Ethical approval has been obtained from the institutional review board and the French CNIL (#19_348). This study was registered on ClinicalTrials.gov (accessed on 29 November 2021) under the ID #NCT05055882. All patients were sent written information about the study. In accordance with French legislation on non-interventional retrospective studies, no written informed consent was required for inclusion.

3. Results

3.1. Description of the Study Population

A total of 206 patients with SD were included, of whom 86 (42%) were male. The median age at the time of SD diagnosis was 27 (IQR, 11–43) years. A total of 78 (38%) patients had a diagnosis of SJIA. ILAR criteria were met in 43% of cases and PReS criteria in 53% of cases. Of the 128 patients with AOSD, 60% met the Yamaguchi criteria and 65% met the Fautrel criteria. Winter was the season with the highest frequency of SD onset (33%), while spring was the season with the lowest frequency of onset (19%). The median time from symptom onset to diagnosis of SD was 39 (IQR, 22–123) days. Epidemiological data, as well as clinical and laboratory findings, are shown in Table 1.

Table 1

Patient characteristics at the time of diagnosis of Still’s disease.

Characteristics	n = 206
Epidemiology
Age at diagnosis, median (IQR), y	27.0 (11.0–43.0)
Sex (male), No. (%)	86 (41.7%)
Caucasian origin, No. (%)	108/159 (67.9%)
AOSD, No. (%)	128 (62.1%)
SJIA, No. (%)	78 (37.9%)
Clinical
Fever, No. (%)	183/196 (93.4%)
Constitutional symptoms, No. (%)	61/159 (38.4%)
Arthritis/arthralgia, No. (%)	176/199 (88.4%)
Skin rash, No. (%)	135/192 (70.3%)
Sore throat, No. (%)	92/183 (50.3%)
Lymphadenopathy, No. (%)	66/186 (35.5%)
Splenomegaly, No. (%)	22/157 (14.0%)
Hepatomegaly, No. (%)	20/153 (13.1%)
Lung involvement, No. (%)	37/189 (19.6%)
Heart involvement, No. (%)	38/189 (20.1%)
Digestive involvement, No. (%)	35/187 (8.7%)
Neurological involvement, No. (%)	14 (6.8%)
Laboratory
WBCs, median (IQR), G/L	15.3 (11.4–19.7)
PMNs count, median (IQR), G/L	12.0 (8.2–15.9)
CRP, median (IQR), mg/L	160.0 (90.0–231.3)
Serum ferritin, median (IQR), μg/mL	2200 (489–8419)
Ferritin glycosylated fraction, median (IQR), %	14.0 (9.0–24.5)
Ferritin glycosylated fraction < 20%, No. (%)	63/97 (64.9%)
ANA, No. (%)	32/160 (20.0%)
Treatments
Steroids, No. (%)	171/202 (84.7%)
IL-1-blockers, No. (%)	85/202 (42.1%)
IL-6-blockers, No. (%)	32/202 (15.8%)
Methotrexate, No. (%)	77/202 (38.1%)
Immunosupressive drugs, No. (%)	12/202 (5.9%)
IVIg, No. (%)	23/202 (11.4%)
Disease course
Monocyclic (systemic), No. (%)	64/176 (36.4%)
Polycyclic (systemic), No. (%)	61/176 (34.7%)
Chronic (articular), No. (%)	51/176 (28.9%)
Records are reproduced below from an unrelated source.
theorem forceUnits_keeps {P : State → Prop} (c : Closed 0x6001000 P) (x1 : State) (x2) (h1 : P x1) :
    P (forceUnits x1 x2) := by
  have c1 := c.sub (K' := 0x4000000) (by decide)
  have c2 := c.sub (K' := 0x1000) (by decide)
  have c3 := c.sub (K' := 0x2001000) (by decide)
  unfold forceUnits
  repeat' first
    | with_reducible assumption
    | with_reducible apply modDet_keeps c1
    | with_reducible apply unitDone_keeps c2
    | with_reducible apply endEntry_keeps c3
    | with_reducible refine fun _ => ?_
    | lift_lets -underBinder
    | (intro x; refine (fun hx : P x => ?_) ?_; clear_value x)
    | (intro x; refine (fun hx : P x.2 => ?_) ?_; clear_value x)
    | (intro x; refine (fun hx : P x.1 => ?_) ?_; clear_value x)
    | (intro x; refine (fun hx : P x.s => ?_) ?_; clear_value x)
    | (intro x; clear_value x)
    | with_reducible apply foldl_keeps
    | with_reducible apply foldl_keeps_fst
    | with_reducible apply foldl_keeps_snd
    | intro _
    | split
    | dsimp -zeta only
    | dsimp -zeta +zetaDelta only
    | lift_lets
    | dsimp only

theorem forceDie_keeps {P : State → Prop} (c : Closed 0x6021fa43800 P) (x1 : State) (x2) (h1 : P x1) :
    P (forceDie x1 x2) := by
  have c1 := c.sub (K' := 0x6001000) (by decide)
  have c2 := c.sub (K' := 0x1001000) (by decide)
  have c3 := c.sub (K' := 0x40000) (by decide)
  have c4 := c.sub (K' := 0x10000000) (by decide)
  have c5 := c.sub (K' := 0x1000) (by decide)
  have c6 := c.sub (K' := 0x200000) (by decide)
  have c7 := c.sub (K' := 0x1800) (by decide)
  have c8 := c.sub (K' := 0x60200041000) (by decide)
  have c9 := c.sub (K' := 0x8000000) (by decide)
  have c10 := c.sub (K' := 0x2000000) (by decide)
  have c11 := c.sub (K' := 0x2000) (by decide)
  have c12 := c.sub (K' := 0x60201841000) (by decide)
  unfold forceDie
  repeat' first
    | with_reducible assumption
    | with_reducible apply forceUnits_keeps c1
    | with_reducible apply ispAborted_keeps c2
    | with_reducible apply dropOutbound_keeps c3
    | with_reducible apply hvDiscard_keeps c4
    | with_reducible apply refuseLaunches_keeps c5
    | with_reducible apply dropCache_keeps c6
    | with_reducible apply unitDone_keeps c5
    | with_reducible apply dropQueued_keeps c7
    | with_reducible apply sendDrained_keeps c8
    | with_reducible apply dropCrops_keeps c9
    | with_reducible apply forceReads_keeps c6
    | with_reducible apply dropHalos_keeps c10
    | with_reducible apply ledgerMark_keeps c11
    | with_reducible apply eyeKill_keeps c12
    | with_reducible refine snd_of (by assumption) ?_
    | with_reducible refine fun _ => ?_
    | lift_lets -underBinder
    | (intro x; refine (fun hx : P x => ?_) ?_; clear_value x)
    | (intro x; refine (fun hx : P x.2 => ?_) ?_; clear_value x)
    | (intro x; refine (fun hx : P x.1 => ?_) ?_; clear_value x)
    | (intro x; refine (fun hx : P x.s => ?_) ?_; clear_value x)
    | (intro x; clear_value x)
    | split
    | dsimp -zeta only
    | dsimp -zeta +zetaDelta only
    | lift_lets
    | dsimp only

theorem sendDone_keeps {P : State → Prop} (c : Closed 0x60200041000 P) (x1 : State) (x2) (h1 : P x1) :
    P (sendDone x1 x2) := by
  have c1 := c.sub (K' := 0x60200040000) (by decide)
  have c2 := c.sub (K' := 0x1000) (by decide)
  unfold sendDone
  repeat' first
    | with_reducible assumption
    | with_reducible apply sendMsg_keeps c1
    | with_reducible apply modDie_keeps c2
    | with_reducible refine fun _ => ?_
    | lift_lets -underBinder
    | (intro x; refine (fun hx : P x => ?_) ?_; clear_value x)
    | (intro x; refine (fun hx : P x.2 => ?_) ?_; clear_value x)
    | (intro x; refine (fun hx : P x.1 => ?_) ?_; clear_value x)
    | (intro x; refine (fun hx : P x.s => ?_) ?_; clear_value x)
    | (intro x; clear_value x)
    | intro _
    | split
    | dsimp -zeta only
    | dsimp -zeta +zetaDelta only
    | lift_lets
    | dsimp only

theorem newEpoch_keeps {P : State → Prop} (c : Closed 0x20200000c30 P) (x1 : State) (h1 : P x1) :
    P (newEpoch x1) := by
  have c1 := c.sub (K' := 0x800) (by decide)
  have c2 := c.sub (K' := 0x400) (by decide)
  have c3 := c.sub (K' := 0x20200000000) (by decide)
  have c4 := c.sub (K' := 0x30) (by decide)
  unfold newEpoch
  repeat' first
    | with_reducible assumption
    | with_reducible apply modSeq_keeps c1
    | with_reducible apply stepTime_keeps c2
    | with_reducible apply raise_keeps c3
    | with_reducible apply modTb_keeps c2
    | with_reducible apply rapply_keeps c4
    | with_reducible refine fun _ => ?_
    | lift_lets -underBinder
    | (intro x; refine (fun hx : P x => ?_) ?_; clear_value x)
    | (intro x; refine (fun hx : P x.2 => ?_) ?_; clear_value x)
    | (intro x; refine (fun hx : P x.1 => ?_) ?_; clear_value x)
    | (intro x; refine (fun hx : P x.s => ?_) ?_; clear_value x)
    | (intro x; clear_value x)
    | intro _
    | split
    | dsimp -zeta only
    | dsimp -zeta +zetaDelta only
    | lift_lets
    | dsimp only

theorem clearRange_keeps {P : State → Prop} (c : Closed 0x60200040000 P) (x1 : State) (x2) (x3) (x4) (h1 : P x1) :
    P (clearRange x1 x2 x3 x4) := by
  unfold clearRange
  repeat' first
    | with_reducible assumption
    | with_reducible apply sendMsg_keeps c
    | split
    | dsimp -zeta only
ANA, antinuclear antibodies; AOSD, adult-onset Still’s disease; CRP, C-reactive protein; IL, interleukin; IQR, interquartile range; IVIg, intravenous immunoglobulins; MAS, macrophage activation syndrome; PMNs, polymorphonuclear neutrophils; SJIA, systemic-onset juvenile idiopathic arthritis; WBCs, white blood cells.
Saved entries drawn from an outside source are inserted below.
-- ==== Sys2Proof/Laws/State.lean ====
section
/-! SUPPORT. What every update of one field of State leaves of the other fields. -/
namespace Sys2Proof.Machine

@[simp] theorem modDie_dies (s : State) (d : Die) (f : DieSt → DieSt) : (modDie s d f).dies = vmod s.dies d.idx f := rfl
@[simp] theorem modDie_pending (s : State) (d : Die) (f : DieSt → DieSt) : (modDie s d f).pending = s.pending := rfl
@[simp] theorem modDie_part (s : State) (d : Die) (f : DieSt → DieSt) : (modDie s d f).part = s.part := rfl
@[simp] theorem modDie_now (s : State) (d : Die) (f : DieSt → DieSt) : (modDie s d f).now = s.now := rfl
@[simp] theorem modDie_freeIdx (s : State) (d : Die) (f : DieSt → DieSt) : (modDie s d f).freeIdx = s.freeIdx := rfl
@[simp] theorem modDie_regs (s : State) (d : Die) (f : DieSt → DieSt) : (modDie s d f).regs = s.regs := rfl
@[simp] theorem modDie_shadow (s : State) (d : Die) (f : DieSt → DieSt) : (modDie s d f).shadow = s.shadow := rfl
@[simp] theorem modDie_loRead (s : State) (d : Die) (f : DieSt → DieSt) : (modDie s d f).loRead = s.loRead := rfl
@[simp] theorem modDie_loStaged (s : State) (d : Die) (f : DieSt → DieSt) : (modDie s d f).loStaged = s.loStaged := rfl
@[simp] theorem modDie_logRd (s : State) (d : Die) (f : DieSt → DieSt) : (modDie s d f).logRd = s.logRd := rfl
@[simp] theorem modDie_out (s : State) (d : Die) (f : DieSt → DieSt) : (modDie s d f).out = s.out := rfl
@[simp] theorem modDie_tb (s : State) (d : Die) (f : DieSt → DieSt) : (modDie s d f).tb = s.tb := rfl
@[simp] theorem modDie_seqr (s : State) (d : Die) (f : DieSt → DieSt) : (modDie s d f).seqr = s.seqr := rfl
@[simp] theorem modDie_ledgers (s : State) (d : Die) (f : DieSt → DieSt) : (modDie s d f).ledgers = s.ledgers := rfl
@[simp] theorem modDie_boot (s : State) (d : Die) (f : DieSt → DieSt) : (modDie s d f).boot = s.boot := rfl
@[simp] theorem modDie_flash (s : State) (d : Die) (f : DieSt → DieSt) : (modDie s d f).flash = s.flash := rfl
@[simp] theorem modDie_img (s : State) (d : Die) (f : DieSt → DieSt) : (modDie s d f).img = s.img := rfl
@[simp] theorem modDie_otp (s : State) (d : Die) (f : DieSt → DieSt) : (modDie s d f).otp = s.otp := rfl
@[simp] theorem modDie_ports (s : State) (d : Die) (f : DieSt → DieSt) : (modDie s d f).ports = s.ports := rfl
@[simp] theorem modDie_accesses (s : State) (d : Die) (f : DieSt → DieSt) : (modDie s d f).accesses = s.accesses := rfl
@[simp] theorem modDie_accessTag (s : State) (d : Die) (f : DieSt → DieSt) : (modDie s d f).accessTag = s.accessTag := rfl
@[simp] theorem modDie_fabs (s : State) (d : Die) (f : DieSt → DieSt) : (modDie s d f).fabs = s.fabs := rfl
@[simp] theorem modDie_mem (s : State) (d : Die) (f : DieSt → DieSt) : (modDie s d f).mem = s.mem := rfl
@[simp] theorem modDie_eye (s : State) (d : Die) (f : DieSt → DieSt) : (modDie s d f).eye = s.eye := rfl
@[simp] theorem modDie_isp (s : State) (d : Die) (f : DieSt → DieSt) : (modDie s d f).isp = s.isp := rfl
@[simp] theorem modDie_comp (s : State) (d : Die) (f : DieSt → DieSt) : (modDie s d f).comp = s.comp := rfl
@[simp] theorem modDie_det (s : State) (d : Die) (f : DieSt → DieSt) : (modDie s d f).det = s.det := rfl
@[simp] theorem modDie_guard (s : State) (d : Die) (f : DieSt → DieSt) : (modDie s d f).guard = s.guard := rfl
@[simp] theorem modDie_hv (s : State) (d : Die) (f : DieSt → DieSt) : (modDie s d f).hv = s.hv := rfl
@[simp] theorem modDie_net (s : State) (d : Die) (f : DieSt → DieSt) : (modDie s d f).net = s.net := rfl
@[simp] theorem modDie_bcp (s : State) (d : Die) (f : DieSt → DieSt) : (modDie s d f).bcp = s.bcp := rfl
@[simp] theorem modDie_stage (s : State) (d : Die) (f : DieSt → DieSt) : (modDie s d f).stage = s.stage := rfl
@[simp] theorem modDie_sw (s : State) (d : Die) (f : DieSt → DieSt) : (modDie s d f).sw = s.sw := rfl
@[simp] theorem modDie_recs (s : State) (d : Die) (f : DieSt → DieSt) : (modDie s d f).recs = s.recs := rfl
@[simp] theorem modDie_peers (s : State) (d : Die) (f : DieSt → DieSt) : (modDie s d f).peers = s.peers := rfl
@[simp] theorem modDie_lst (s : State) (d : Die) (f : DieSt → DieSt) : (modDie s d f).lst = s.lst := rfl
@[simp] theorem modDie_hk (s : State) (d : Die) (f : DieSt → DieSt) : (modDie s d f).hk = s.hk := rfl
@[simp] theorem modDie_fo (s : State) (d : Die) (f : DieSt → DieSt) : (modDie s d f).fo = s.fo := rfl
@[simp] theorem modDie_tamper (s : State) (d : Die) (f : DieSt → DieSt) : (modDie s d f).tamper = s.tamper := rfl
@[simp] theorem modDie_bus (s : State) (d : Die) (f : DieSt → DieSt) : (modDie s d f).bus = s.bus := rfl
@[simp] theorem modDie_cv (s : State) (d : Die) (f : DieSt → DieSt) : (modDie s d f).cv = s.cv := rfl
@[simp] theorem modDie_log (s : State) (d : Die) (f : DieSt → DieSt) : (modDie s d f).log = s.log := rfl
@[simp] theorem modDie_outboxes (s : State) (d : Die) (f : DieSt → DieSt) : (modDie s d f).outboxes = s.outboxes := rfl
@[simp] theorem modDie_power (s : State) (d : Die) (f : DieSt → DieSt) : (modDie s d f).power = s.power := rfl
Fever and joint involvement were the most common symptoms. Arthritis was present in 45% (n = 77/171) of cases. The rash was typical (i.e., transient nonpruritic salmon-colored macules) in 13% (n = 18/135) of cases and was concomitant with fever peaks in 47% (n = 63/135) of cases. In total, 21% (n = 38/189) of patients had heart involvement, mostly pericarditis (n = 31/189, 16%), complicated by tamponade in five cases. Autoimmunity was present in 28% (n = 45/163), with antinuclear antibodies and rheumatoid factor being positive in 20% (n = 32/160) and 10% (n = 11/114) of cases, respectively. The disease course was mainly systemic, with 36% and 35% of monocyclic and polycyclic patterns, respectively (Table 1). More than half of the patients had at least one relapse after the diagnosis of SD (n = 109/189, 58%). Steroids were the first-line treatment used in 85% (n = 171/202) of patients, then IL-1-blockers (n = 85/202, 42%). Patients who did not receive corticosteroids often received a combination of other treatments: 11 patients with monocyclic form (NSAIDs, n = 10; anti-IL-1, n = 3; IVIG, n = 1), 11 with polycyclic form (NSAIDs, n = 5; anti-IL-1, n = 6; antiTNF, n = 2, IVIg, n = 1), 8 patients with chronic form (NSAIDs, n = 7; MTX, n = 2; anti-IL-1, n = 4; anti-IL-6, n = 2). At the end of the follow-up, 38% of patients (n = 72/192) were considered cured, while 2.7% (n = 5/185) of patients had died.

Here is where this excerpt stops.